Cell J 2021 Apr 1;23(1):32-39. Epub 2021 Mar 1.
Drug Applied Research Center, Tabriz University of Medical Sciences, Tabriz, Iran. Email:
Objective: In customary assisted reproductive technology (ART), oocyte culture occurs in static micro drops of Petri dishes with vast media volume; while, the condition is dynamic. In this study, we aimed to improve the maturation efficiency of mammalian oocytes by designing an optimal microchamber array to obtain the integration of oocyte trapping and maturation within a microfluidic device and evaluate the role of microfluidic culture condition in lipid peroxidation level of the culture medium, matured oocytes apoptosis, and its comparison with the conventional static system.

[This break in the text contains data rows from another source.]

-- ==== Sys2Proof/Laws/PerInstr.lean ====
section
/-! SUPPORT. Facts said constructor by constructor. Family EncodeFields: the word of an instruction holds its opcode in bits 66:64 and
its operand in bits 63:0 (spec 30_encoding.md R70). -/

namespace Sys2Proof

theorem opField_append (o : BitVec 3) (d : F64) : opField (o ++ d) = o := by
  apply BitVec.eq_of_toNat_eq
  have hd := d.isLt
  have ho := o.isLt
  simp only [opField, BitVec.extractLsb'_toNat, BitVec.toNat_append, Nat.shiftLeft_eq, Nat.shiftRight_eq_div_pow]
  rw [Nat.mul_comm, ← Nat.two_pow_add_eq_or_of_lt hd]
  omega

theorem dataField_append (o : BitVec 3) (d : F64) : dataField (o ++ d) = d := by
  apply BitVec.eq_of_toNat_eq
  have hd := d.isLt
  simp only [dataField, BitVec.extractLsb'_toNat, BitVec.toNat_append, Nat.shiftLeft_eq, Nat.shiftRight_eq_div_pow]
  rw [Nat.mul_comm, ← Nat.two_pow_add_eq_or_of_lt hd]
  omega

namespace Laws.EncodeFields

def Statement (i : Instr) : Prop := opField (encode i) = i.op ∧ dataField (encode i) = i.data

theorem setRate (r : F64) : Statement (.setRate r) := ⟨opField_append _ _, dataField_append _ _⟩

theorem setCut (h : F64) : Statement (.setCut h) := ⟨opField_append _ _, dataField_append _ _⟩

theorem setQ (v : F64) : Statement (.setQ v) := ⟨opField_append _ _, dataField_append _ _⟩

theorem setGain (g : F64) : Statement (.setGain g) := ⟨opField_append _ _, dataField_append _ _⟩

theorem setType (sel : BitVec 3) : Statement (.setType sel) := ⟨opField_append _ _, dataField_append _ _⟩

theorem process (u : F64) : Statement (.process u) := ⟨opField_append _ _, dataField_append _ _⟩

theorem reservedType6 : Statement .reservedType6 := ⟨opField_append _ _, dataField_append _ _⟩

theorem reservedType7 : Statement .reservedType7 := ⟨opField_append _ _, dataField_append _ _⟩

theorem reservedOp6 (d : F64) : Statement (.reservedOp6 d) := ⟨opField_append _ _, dataField_append _ _⟩

theorem reservedOp7 (d : F64) : Statement (.reservedOp7 d) := ⟨opField_append _ _, dataField_append _ _⟩

end Laws.EncodeFields

end Sys2Proof
end

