@[simp] theorem packBits_signBit_magBits (x : F64) : packBits (signBit x) (magBits x) = x := by
  have hx := x.isLt
  apply BitVec.eq_of_toNat_eq
  rw [toNat_packBits (magBits_lt x)]
  unfold signBit magBits
  split <;> simp_all <;> omega

theorem F64.ext {x y : F64} (hs : signBit x = signBit y) (hm : magBits x = magBits y) : x = y := by
  rw [← packBits_signBit_magBits x, hs, hm, packBits_signBit_magBits]

theorem infMag_lt : infMag < 2 ^ 63 := by decide

theorem lt_two_pow_of_le_infMag {m : Nat} (hm : m ≤ infMag) : m < 2 ^ 63 := hm.trans_lt infMag_lt

/-! ### The kinds of patterns -/

section
variable {x : F64}

theorem isFinite_iff : isFinite x = true ↔ magBits x < infMag := decide_eq_true_iff

theorem isInf_iff : isInf x = true ↔ magBits x = infMag := beq_iff_eq

theorem isZero_iff : isZero x = true ↔ magBits x = 0 := beq_iff_eq

theorem isZero_eq_false_iff : isZero x = false ↔ magBits x ≠ 0 := beq_eq_false_iff_ne

theorem isNaN_eq_false_iff : isNaN x = false ↔ magBits x ≤ infMag := by simp [isNaN]

theorem not_isNaN_of_isFinite (h : isFinite x = true) : isNaN x = false := isNaN_eq_false_iff.2 (isFinite_iff.1 h).le

theorem not_isInf_of_isFinite (h : isFinite x = true) : isInf x = false := beq_eq_false_iff_ne.2 (isFinite_iff.1 h).ne

theorem not_isNaN_of_isInf (h : isInf x = true) : isNaN x = false := isNaN_eq_false_iff.2 (isInf_iff.1 h).le

theorem isFinite_of_isZero (h : isZero x = true) : isFinite x = true :=
  isFinite_iff.2 (isZero_iff.1 h ▸ by decide)

theorem not_isZero_of_isInf (h : isInf x = true) : isZero x = false :=
  isZero_eq_false_iff.2 (isInf_iff.1 h ▸ by decide)

theorem isFinite_or_isInf_of_not_isNaN (h : isNaN x = false) : isFinite x = true ∨ isInf x = true := by
  rw [isFinite_iff, isInf_iff]
  exact (isNaN_eq_false_iff.1 h).lt_or_eq

end

/-! ### The value of magnitude bits -/

/-- A significand `n` of 53 bits, the carry to 54 bits included, at exponent `k`; with `k = 0` any smaller one too. -/
theorem unitsOf_add_mul {n k : Nat} (hn : n ≤ 2 ^ 53) (hk : k = 0 ∨ 2 ^ 52 ≤ n) : unitsOf (n + k * 2 ^ 52) = n * 2 ^ k := by
  rcases lt_or_ge n (2 ^ 52) with h52 | h52
  · obtain rfl : k = 0 := by omega
    rw [zero_mul, add_zero, pow_zero, mul_one, unitsOf, if_pos h52]
  rw [unitsOf, if_neg (by omega)]
  rcases hn.lt_or_eq with h53 | rfl
  · rw [show (n + k * 2 ^ 52) % 2 ^ 52 = n - 2 ^ 52 by omega, show (n + k * 2 ^ 52) / 2 ^ 52 - 1 = k by omega,
      Nat.add_sub_cancel' h52]
  · rw [show (2 ^ 53 + k * 2 ^ 52) % 2 ^ 52 = 0 by omega, show (2 ^ 53 + k * 2 ^ 52) / 2 ^ 52 - 1 = k + 1 by omega,
      pow_succ]
    omega

/-- Every magnitude is a significand at an exponent: 52 bits at exponent 0, else exactly 53. -/
theorem exists_significand (m : Nat) : ∃ n k, m = n + k * 2 ^ 52 ∧ n < 2 ^ 53 ∧ (k = 0 ∨ 2 ^ 52 ≤ n) := by
  rcases lt_or_ge m (2 ^ 52) with h | h
  · exact ⟨m, 0, by omega, by omega, .inl rfl⟩
  · exact ⟨2 ^ 52 + m % 2 ^ 52, m / 2 ^ 52 - 1, by omega, by omega, .inr (by omega)⟩

theorem unitsOf_strictMono : StrictMono unitsOf := by
  refine strictMono_nat_of_lt_succ fun m => ?_
  obtain ⟨n, k, rfl, hn, hk⟩ := exists_significand m
  rw [unitsOf_add_mul hn.le hk, Nat.add_right_comm, unitsOf_add_mul hn (hk.imp_right Nat.le_succ_of_le)]
  exact Nat.mul_lt_mul_of_pos_right n.lt_succ_self (Nat.two_pow_pos k)

@[simp] theorem unitsOf_zero : unitsOf 0 = 0 := rfl

theorem unitsOf_pos {m : Nat} (hm : m ≠ 0) : 0 < unitsOf m := unitsOf_strictMono (Nat.pos_of_ne_zero hm)

theorem unitsOf_oneMag : unitsOf oneMag = 2 ^ unitBits := by
  rw [unitBits, show oneMag = 2 ^ 52 + 1022 * 2 ^ 52 by decide, unitsOf_add_mul (by decide) (.inr le_rfl), ← pow_add]

theorem unitsOf_infMag : unitsOf infMag = 2 ^ 2098 := by
  rw [show infMag = 2 ^ 52 + 2046 * 2 ^ 52 by decide, unitsOf_add_mul (by decide) (.inr le_rfl), ← pow_add]

/-- Every number with 53 significant bits is the value of magnitude bits. -/
theorem exists_unitsOf_eq {n : Nat} (k : Nat) (hn : n < 2 ^ 53) : ∃ m, unitsOf m = n * 2 ^ k := by
  induction k generalizing n with
  | zero => exact ⟨n, by simpa using unitsOf_add_mul (k := 0) hn.le (.inl rfl)⟩
  | succ k ih =>
    rcases lt_or_ge n (2 ^ 52) with h | h
    · obtain ⟨m, hm⟩ := ih (n := n * 2) (by omega)
      exact ⟨m, by rw [hm, pow_succ', mul_assoc]⟩
    · exact ⟨_, unitsOf_add_mul hn.le (.inr h)⟩
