-- ==== Sys2Proof/Config.lean ====
section
/-! DEFINITION. What an implementation of the block fixes (00_scope.md R6): the constants the spec fixes for every
block, and the type of the parameters a block is built with. The parameters are plain data, so that a State can hold
them and every statement about all states is a statement about all parameters (log 1). Their legality (R7, R128) and
the reference values are in Sys2Proof/Machine/Parameters.lean. -/

namespace Sys2Proof

/-- CTRL_CMD, the control byte of a command transaction (R6, 30_encoding.md R98). -/
def Config.ctrlCmd : Byte := 0x00#8

/-- CTRL_DATA, the control byte of a data transaction (R6, 30_encoding.md R98). -/
def Config.ctrlData : Byte := 0x40#8

/-- OPC_CONTRAST, the one controller opcode the source gives (R6, 30_encoding.md R101). -/
def Config.opcContrast : Byte := 0x81#8

/-- W_MAX, the largest legal width (R6). -/
def Config.wMax : Nat := 256

/-- H_MAX, the largest legal height (R6). -/
def Config.hMax : Nat := 2048

/-- DEFAULT_ADDR, the reset value of the device address (R6). -/
def Config.defaultAddr : Byte := 0x3C#8

/-- One byte of the init table as a function of the active configuration, written as data. R128 item 4 lets a byte
depend on ACT.EXT_VCC, ACT.W and ACT.H and on nothing else. The tests on single values make every such function
expressible (Sys2Proof.Laws.byteExpr_complete; log 2); heightLessOne is the multiplex argument of R129. -/
inductive ByteExpr where
  /-- The same byte for every configuration. -/
  | lit (b : Byte)
  /-- min(ACT.H, cap) − 1 (R129, entry E7). -/
  | heightLessOne (cap : Nat)
  /-- A choice on ACT.EXT_VCC. -/
  | ifExtVcc (yes no : ByteExpr)
  /-- A choice on whether ACT.W is one value. -/
  | ifWidth (w : BitVec 16) (yes no : ByteExpr)
  /-- A choice on whether ACT.H is one value. -/
  | ifHeight (h : BitVec 16) (yes no : ByteExpr)
  deriving DecidableEq, Repr

/-- One entry of the init table as a function of the active configuration: an opcode and its arguments. The number of
arguments does not depend on the configuration (R128 item 3). -/
structure EntryExpr where
  opcode : ByteExpr
  args   : List ByteExpr
  deriving DecidableEq, Repr

/-- The parameters of R6 that a block is built with. -/
structure Params where
  /-- WIRE_MAX: maximum payload bytes per data transaction. -/
  wireMax       : Nat
  /-- FB_BYTES: size in bytes of the framebuffer RAM. -/
  fbBytes       : Nat
  /-- OPC_DISPLAY_ON. -/
  opcDisplayOn  : Byte
  /-- OPC_DISPLAY_OFF. -/
  opcDisplayOff : Byte
  /-- OPC_PAGE_ADDR. -/
  opcPageAddr   : Byte
  /-- OPC_COL_ADDR. -/
  opcColAddr    : Byte
  /-- INIT_TABLE. -/
  initTable     : List EntryExpr
  /-- T_RST_HIGH, in ms. -/
  tRstHigh      : Nat
  /-- T_RST_LOW, in ms. -/
  tRstLow       : Nat
  /-- T_STABLE, in ms. -/
  tStable       : Nat
  deriving DecidableEq, Repr

end Sys2Proof
end

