/-- Encoding what was decoded gives the raw form back: no two raw forms of HCMD, FRAME or CTRLCMD decode to one
instruction; of a host access the descriptor and the width come back, and the data of a register write. -/
def Obligations.DecodedFormEncodesToItself : Prop :=
  ∀ (p : Params) (c : Code) (i : Instr), decode p c = .ok i →
    (∀ a, c = .hport a → ∃ b, encode p i = .hport b ∧ b.desc = a.desc ∧ b.width = a.width ∧
      ((∃ idx v, i = .regWr idx v) → b = a)) ∧
    ((∀ a, c ≠ .hport a) → encode p i = c)

/-- R93, R96: every command word is one of the seven operations, at the words of the table, or ILLEGAL, in exactly the
cases of R96. -/
def Obligations.CommandWordsAreSevenOperationsOrIllegal : Prop :=
  ∀ w : Word,
    (decodeHcmd w = .setup ↔ w.toNat = 0x1000) ∧ (decodeHcmd w = .reset ↔ w.toNat = 0x2000) ∧
    (decodeHcmd w = .on ↔ w.toNat = 0x3000) ∧ (decodeHcmd w = .off ↔ w.toNat = 0x4000) ∧
    (∀ x : Byte, decodeHcmd w = .setContrast x ↔ w.toNat = 0x5000 + x.toNat) ∧
    (decodeHcmd w = .flush ↔ w.toNat = 0x6000) ∧
    (∀ x : Byte, decodeHcmd w = .sendCommand x ↔ w.toNat = 0x7000 + x.toNat) ∧
    (∀ v : Word, decodeHcmd w = .illegal v ↔ v = w ∧
      (w.toNat / 65536 ≠ 0 ∨ w.toNat / 256 % 16 ≠ 0 ∨ w.toNat / 4096 % 16 = 0 ∨ 8 ≤ w.toNat / 4096 % 16 ∨
        (w.toNat / 4096 % 16 ∈ [1, 2, 3, 4, 6] ∧ w.toNat % 256 ≠ 0)))

/-- R97 with R61, R65 and R68: the access kind of every host access by its address, direction and width. Two clauses are
the model's choice (log 17): a 1-byte access from 0x10000 + FB_BYTES to 0x1FFFF, which R97 leaves unmapped, is decoded as
FB_RD or FB_WR and takes effect as an unmapped access; an unmapped access may have any width. -/
def Obligations.HostAddressSelectsAccessKind : Prop :=
  ∀ (p : Params) (a : Access), p.legal = true →
    let addr := a.desc.toNat % 0x100000
    let we := 0x100000 ≤ a.desc.toNat
    (addr < 0x100 → a.width = .b32 → addr % 4 = 0 → we → decodeHport p a = .ok (.regWr (BitVec.ofNat 6 (addr / 4)) a.data)) ∧
    (addr < 0x100 → a.width = .b32 → addr % 4 = 0 → ¬we → decodeHport p a = .ok (.regRd (BitVec.ofNat 6 (addr / 4)))) ∧
    (addr < 0x100 → a.width = .b32 → addr % 4 ≠ 0 → decodeHport p a = .error .misalignedRegister) ∧
    (addr < 0x100 → a.width ≠ .b32 → decodeHport p a = .error .unsupportedWidth) ∧
    (0x100 ≤ addr → addr < 0x10000 → decodeHport p a = .error .unmapped) ∧
    (0x10000 ≤ addr → addr < 0x20000 → a.width = .b8 → we →
      decodeHport p a = .ok (.fbWr (BitVec.ofNat 16 (addr - 0x10000)) (BitVec.ofNat 8 a.data.toNat))) ∧
    (0x10000 ≤ addr → addr < 0x20000 → a.width = .b8 → ¬we →
      decodeHport p a = .ok (.fbRd (BitVec.ofNat 16 (addr - 0x10000)))) ∧
    (0x10000 ≤ addr → addr < 0x10000 + p.fbBytes → a.width ≠ .b8 → decodeHport p a = .error .unsupportedWidth) ∧
    (0x10000 + p.fbBytes ≤ addr → a.width ≠ .b8 → decodeHport p a = .error .unmapped) ∧
    (0x20000 ≤ addr → decodeHport p a = .error .unmapped)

Materials And Methods: In this experimental research, immature oocytes were collected from ovaries of the Naval Medical Research Institute (NMRI) mice. Oocytes were randomly laid in static and dynamic (passive and active) maturation culture medium for 24 hours. The lipid peroxidation level in oocyte culture media was assessed by measuring the concentration of malondialdehyde (MDA), and the rate of apoptosis in matured oocytes was assessed by the TUNEL assay after a-24 hour maturation period.
Results: The MDA concentration in both dynamic oocyte maturation media were significantly lower than the static medium (0.003 and 0.002 vs. 0.13 μmol/L, P<0.01). Moreover, the rate of apoptosis in matured oocytes after a-24 hour maturation period was significantly lower in passive dynamic and active dynamic groups compared with the static group (16%, 15% vs. 35%, P<0.01).
Conclusion: The dynamic culture for oocyte maturation (IVM) improves the viability of IVM oocytes in comparison with the static culture condition.